= John R. Drexel III =

John Rozet Drexel III (October 6, 1919 – April 13, 2007) was an American sportsman and clubman.

==Early life==
Drexel was born in Manhattan on October 6, 1919. He was the only child of John Rozet Drexel Jr. (1890–1936), and, his first wife, Elizabeth Hough ( Thompson) Drexel (1896–1943), who married in 1918 and divorced in 1924. Shortly after his parents' divorce, his father married Jane Barbour, a daughter of John Robert Taliaferro Barbour and a descendant of President Zachary Taylor, in 1925. From his father's second marriage, he had two half-siblings, David Anthony Drexel (who married Joan Gripenberg, a daughter of G. A. Gripenberg, the Finnish Minister to London, Sweden, and the United Nations), and Jane Barbour Drexel (who married Harry Marshall Vale Jr., and John Porteous II).

His maternal grandparents were James Beaton Thompson. His paternal grandparents were Alice Gordon ( Troth) Drexel and John R. Drexel, the eldest surviving son of financier Anthony Joseph Drexel (founder of Drexel, Morgan & Co with John Pierpont Morgan). His aunt, Alice Gordon Drexel, was a debutante who eloped Captain William Barrett, of the Army Air Service, after which his grandparents relocated to Paris. His uncle, Gordon Preston Drexel, never married and spent "most of his time traveling."

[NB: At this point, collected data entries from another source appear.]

theorem witness_DecodeOfEncodeIsTheInstruction :
    (Instr.rdByte 0x57).wf = true ∧ Instr.activateShtHeater.wf = true := by decide

theorem witness_EncodeOfDecodeIsTheCanonicalWord :
    (PortWord.op32 0x11FFFFFF).canonical = true ∧ (PortWord.op32 0x48000000).canonical = true ∧
    (PortWord.cmd16 0x6765).canonical = true := by decide

theorem witness_ReservedOpselMatchesNothing :
    (State.reset.withFetchWord 32 0xFF000000).inputs = .word (.op32 0xFF000000) :: [] ∧
    decode (.op32 0xFF000000) = none := by decide

theorem witness_StepRunsTheDecodedInstruction :
    (State.reset.withFetchWord 32 0x02000055).inputs = .word (.op32 0x02000055) :: [] ∧
    decode (.op32 0x02000055) = some (.push 0x55) ∧ (Instr.push 0x55).wf = true := by decide

theorem witness_EmptyPortChangesNothing : State.reset.inputs = [] := rfl

/-- A reset event on the port; the reset state itself; the addresses where the clauses meet. -/
theorem witness_ResetGivesTheStateOfTheSpec :
    { good with inputs := [.reset, .reset] }.inputs = .reset :: [.reset] ∧
    [0x00, 0x1F, 0x20, 0x3F, 0x40, 0x41, 0x42, 0x45, 0x46, 0x57].map State.reset.snap.read =
      [some 0x15, some 0x15, some 0x15, some 0x15, some 0x00, some 0x00, some 0xFF, some 0xFF, some 0xFF,
        some 0xFF] := by decide +kernel

theorem witness_state_at_reset : State.reset.AtReset := by
  have key : ∀ a : Fin 88, State.reset.snap.read a.val = some (resetByte a.val) := by decide +kernel
  refine ⟨?_, ?_, ?_, ?_, ?_, rfl, rfl, rfl, rfl, rfl, rfl, rfl, rfl⟩
  · intro a h
    rw [key ⟨a, by omega⟩, resetByte, if_pos (show a < 0x40 by omega)]; rfl
  · intro a _ h
    rw [key ⟨a, by omega⟩, resetByte, if_pos h]; rfl
  · intro a h0 h
    rw [key ⟨a, by omega⟩, resetByte, if_neg (Nat.not_lt.2 h0), if_pos h]; rfl
  · intro a h0 h
    rw [key ⟨a, by omega⟩, resetByte, if_neg (show ¬a < 0x40 by omega), if_neg (Nat.not_lt.2 h0)]; rfl
  · intro a h0 h
    rw [key ⟨a, by omega⟩, resetByte, if_neg (show ¬a < 0x40 by omega), if_neg (show ¬a < 0x42 by omega)]; rfl

/-- In the middle of an exchange, with an END on the port. -/
theorem witness_StepKeepsTheInvariant :
    (good.withFetchWord 32 0x03000000).Inv ∧ ∃ t, step (good.withFetchWord 32 0x03000000) = .next t :=
  ⟨inv_of_parts (by decide +kernel), _, rfl⟩

theorem witness_SnapshotsThatReadAlikeAreEqual :
    Memory.wf [(0x40, 0x80)] ∧ Memory.wf (Memory.write [(0x40, 0x80), (0x57, 0x00)] 0x57 0xFF) ∧
    ∀ a, Memory.read [(0x40, 0x80)] a = Memory.read (Memory.write [(0x40, 0x80), (0x57, 0x00)] 0x57 0xFF) a := by
  refine ⟨by decide +kernel, by decide +kernel, fun a => ?_⟩
  rw [show Memory.write [(0x40, 0x80), (0x57, 0x00)] 0x57 0xFF = [(0x40, 0x80)] by decide +kernel]

theorem witness_EachWordAcceptsExactlyItsChecksum : (0x93#8 : Byte) ≠ crc8 0xBE 0xEF := by decide +kernel

/-- V2.7: one bit (the lowest) and two bits (the highest and the lowest) of the chunk `BE EF 92`. -/
theorem witness_OneAndTwoBitChangesOfAChunkAreDetected :
    verify 0xBE 0xEF 0x92 = true ∧ (0x00#8 ++ (0x00#8 ++ 0x01#8) : BitVec 24) = 1#24 <<< 0 ∧
    (0x80#8 ++ (0x00#8 ++ 0x01#8) : BitVec 24) = (1#24 <<< 23) ^^^ (1#24 <<< 0) := by decide +kernel

/-- Frames with each outcome, the empty one among them. -/
theorem witness_FrameOutcomeAndPayloadByIndex :
    decodeFrame [0x00] = .lengthError ∧ decodeFrame [0x00, 0x00, 0x00] = .checksumError ∧ decodeFrame [] = .ok [] := by
  decide +kernel

theorem witness_EncodedFrameDecodesBackAndOneBadChecksumRejects :
    [0x00#8, 0x20, 0x02, 0xD0].length % 2 = 0 ∧ 1 < [0x00#8, 0x20, 0x02, 0xD0].length / 2 ∧
    (0x5D#8 : Byte) ≠ (encodeFrame [0x00, 0x20, 0x02, 0xD0]).getD (3 * 1 + 2) 0 := by decide +kernel

theorem witness_EveryCatalogueRowFillsItsField : (⟨0x0300, 27, .measuredValues, 20⟩ : CatalogEntry) ∈ catalog := by
  decide

theorem witness_EachCommandWordLatchesItsRow : State.reset.phase ≠ .receiving ∧ rejected.phase ≠ .receiving := by
  decide

theorem witness_WriteOnlyCommandValidatesAndCommitsNothing : rejected.phase ≠ .receiving := by decide

theorem witness_LoadCmdOfAKnownWordStartsAnExchange :
    State.reset.phase ≠ .receiving ∧ lookup 0x6765 = some ⟨0x6765, 0, .none, 21300⟩ := by decide

theorem witness_LoadCmdOfAnUnknownWordRejects :
    State.reset.phase ≠ .receiving ∧ lookup 0x6764 = none ∧ lookup 0xFFFF = none := by decide

/-- One state for each of the four clauses: byte 0 and the last byte of a chunk, the last byte of the frame, one byte
too many. -/
theorem witness_PushStagesCountsAndChecks :
    ((busy 0 0x00 0x00).Inv ∧ (busy 0 0x00 0x00).phase = .receiving ∧ (0#6 : BitVec 6) ≠ (busy 0 0x00 0x00).rlen) ∧
    ((busy 4 0x00 0x00).Inv ∧ (busy 4 0x00 0x00).cnt.toNat % 3 = 1) ∧
    ((busy 5 0x00 0x00).Inv ∧ (busy 5 0x00 0x00).cnt.toNat % 3 = 2) ∧
    (good.Inv ∧ good.cnt = good.rlen) :=
  ⟨⟨inv_busy_0, rfl, by decide⟩, ⟨inv_busy_4, rfl⟩, ⟨inv_busy_5, rfl⟩, inv_good, rfl⟩

theorem witness_EndRejectsWrongLengthThenBadChecksum :
    good.phase = .receiving ∧ { good with overrun := true }.overrun = true ∧
    (busy 5 0x00 0x00).cnt ≠ (busy 5 0x00 0x00).rlen ∧
    ({ good with bad := true }.overrun = false ∧ { good with bad := true }.cnt = { good with bad := true }.rlen ∧
      { good with bad := true }.bad = true) := by decide

theorem witness_EndOfAGoodFrameCommitsItsPayload :
    good.Inv ∧ good.phase = .receiving ∧ good.overrun = false ∧ good.cnt = good.rlen ∧ good.bad = false :=
  ⟨inv_good, rfl, rfl, rfl, rfl⟩

/-- A validating END and a rejecting one; the addresses beside the field. -/
theorem witness_EndWritesOnlyTheDestinationField :
    (∃ t, exec .endFrame good = .next t ∧ t.phase = .validated) ∧
    (∃ t, exec .endFrame (busy 5 0x00 0x00) = .next t ∧ t.phase ≠ .validated) ∧
    0x41 < destBase good.dest ∧ destBase good.dest + good.payload.length ≤ 0x46 :=
  ⟨⟨_, rfl, rfl⟩, ⟨_, rfl, by decide +kernel⟩, by decide, by decide +kernel⟩

theorem witness_AbortRejectsWithTransportError : good.phase = .receiving := rfl

theorem witness_WrongPhaseIsAProtocolError :
    (good.phase = .receiving ∧ (Instr.loadCmd 0x0316).commandWord ≠ none ∧ Instr.getDataReady.commandWord ≠ none) ∧
    (State.reset.phase ≠ .receiving ∧ rejected.phase ≠ .receiving) := by decide

/-- A state for each clause. -/
theorem witness_PhaseMachineHasExactlyTheseTransitions :
    State.reset.Inv ∧ rejected.Inv ∧ good.Inv ∧
    (Instr.rdStatus.isQuery = true ∧ (Instr.loadCmd 0x0202).commandWord = some 0x0202 ∧
      (lookup 0x0202).isSome = true ∧ lookup 0x0316 = none) ∧
    (busy 5 0x00 0x00).Inv ∧ (busy 5 0x00 0x00).cnt ≠ (busy 5 0x00 0x00).rlen ∧
    ({ good with bad := true } : State).Inv ∧
    { good with inputs := [.reset] }.inputs = .reset :: [] :=
  ⟨inv_reset, inv_rejected, inv_good, by decide, inv_busy_5, by decide, inv_of_parts (by decide +kernel), rfl⟩

/-- An exchange with a query and a checksum operation in it, for each outcome. -/
theorem witness_ExchangeAgreesWithDecodeFrame :
    State.reset.phase ≠ .receiving ∧ lookup 0x0202 = some ⟨0x0202, 3, .dataReady, 20⟩ ∧
    [Instr.rdStatus, .loadCmd 0x0202, .push 0x80, .rdDataReady, .push 0x00, .crcCompute 0x80 0x00, .push 0xA2,
        .endFrame].filter (fun i => !i.isQuery) = pseudoExchange 0x0202 [0x80, 0x00, 0xA2] ∧
    decodeFrame [0x80, 0x00, 0xA2] = .ok [0x80, 0x00] ∧ decodeFrame [0x80, 0x00, 0xA3] = .checksumError ∧
    decodeFrame [0x80] = .lengthError := by decide +kernel

/-- A validating END on the port: byte 0x42 changes. -/
theorem witness_OnlyResetOrAValidatingEndChangesTheSnapshot :
    (good.withFetchWord 32 0x03000000).Inv ∧
    ∃ t, step (good.withFetchWord 32 0x03000000) = .next t ∧
      t.snap.read 0x42 ≠ (good.withFetchWord 32 0x03000000).snap.read 0x42 :=
  ⟨inv_of_parts (by decide +kernel), _, rfl, by decide +kernel⟩

/-- An exchange of one byte and an ABORT. -/
theorem witness_RejectedExchangeLeavesTheSnapshot :
    State.reset.phase ≠ .receiving ∧
    (∀ (pre post : List Instr) (u : State), [Instr.push 0x00, .abort] = pre ++ post → post ≠ [] →
      runInstrs (.loadCmd 0xD206 :: pre) State.reset = .next u → u.phase = .receiving) ∧
    ∃ t, runInstrs [.loadCmd 0xD206, .push 0x00, .abort] State.reset = .next t ∧ t.phase = .rejected := by
  refine ⟨by decide, fun pre post u h hne hu => ?_, _, rfl, rfl⟩
  rcases pre with _ | ⟨a, _ | ⟨b, pre⟩⟩
  · cases hu; rfl
  · simp only [List.cons_append, List.nil_append, List.cons.injEq] at h
    obtain ⟨rfl, _⟩ := h
    cases hu; rfl
  · simp only [List.cons_append, List.cons.injEq, List.nil_eq, List.append_eq_nil_iff] at h
    exact absurd h.2.2.2 hne

theorem witness_RejectionRestsUntilACommandIsLoaded :
    rejected.phase = .rejected ∧ ∀ i ∈ [Instr.push 0x00, .rdStatus, .endFrame, .abort], i.commandWord = none := by
  decide

/-- The last address with a byte and the first without. -/
theorem witness_RdByteReturnsTheSnapshotByte :
    (0x57#7).toNat ≤ 0x57 ∧ 0x58 ≤ (0x58#7).toNat ∧ State.reset.snap.read 0x57 = some 0xFF ∧
    State.reset.snap.read 0x58 = none := by decide +kernel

Drexel spent much of his childhood in Neuilly, France, where his grandmother lived, and was educated at St. Mark's School in Southborough, Massachusetts before attending Harvard University, graduated in 1942.

==Career==
Throughout most of his life, Drexel managed his family's finances and directed its philanthropic endeavors, focusing on local hospitals and animal shelters.

===Club and society life===
In New York City, he was a member of the New York Yacht Club, the Knickerbocker Club, Union Club and the River Club. He served on the board of the Good Samaritan Hospital in Palm Beach and on the boards of many clubs, including Spouting Rock Beach Association, Clambake Club and the Reading Room (all in Newport); the Bath and Tennis Club and Everglades Club (both in Palm Beach); and the Jupiter Island Club in Hobe Sound.

==Personal life==
After first meeting at Tuxedo Park, Drexel was married to the Hon. Mildred Sophia Noreen Stonor (1922–2012) at St. James Protestant Episcopal Church in New York on January 11, 1941. the youngest daughter of Mildred Constance Sherman (a daughter of William Watts Sherman) and Ralph Stonor, 5th Baron Camoys, of Stonor Park. Together, they were the parents of:

- Pamela Noreen Drexel (b. 1943), who married stockbroker Bradford Hastings Walker, a stepson of James A. Burden III, in 1966.
- John Rozet "Nick" Drexel IV (b. 1945), who married Pamela Braga, a daughter of sugar merchant B. Rionda Braga, in 1969. After their 1976 divorce, she married J. Carter Brown and he married Mary Jacqueline "Jackie" Astor, a daughter of John Jacob Astor VI and, his second wife, Gertrude Gretsch, in 1984.
- Noreen Elizabeth Mildred Drexel (b. 1961), who married lawyer William John O'Farrell in 1990.

The Drexels lived in New York City, Palm Beach, and Newport, Rhode Island. The Duke of Windsor and his wife, Wallis, Duchess of Windsor, were frequent guests at the Drexels' homes. Upon the death of his mother-in-law, Lady Camoys, in 1943, they inherited the Stonor's Newport residence, Stonor Lodge, which burnt down in 2016. His wife helped restore Cardines Field in Newport. In 1999, she received an Honorary Doctorate of Humane Letters from Salve Regina in 1999.

Drexel died of heart-failure at his home in Newport on April 13, 2007. His widow died in Newport on November 6, 2012, after suffering a stroke.

===Descendants===
Through his son Nick, he was a grandfather of Nicholas Astor Drexel (b. 1987), whose godparents included John Astor, 3rd Baron Astor of Hever and Lady Hever (the former Fiona Diana Lennox-Harvey).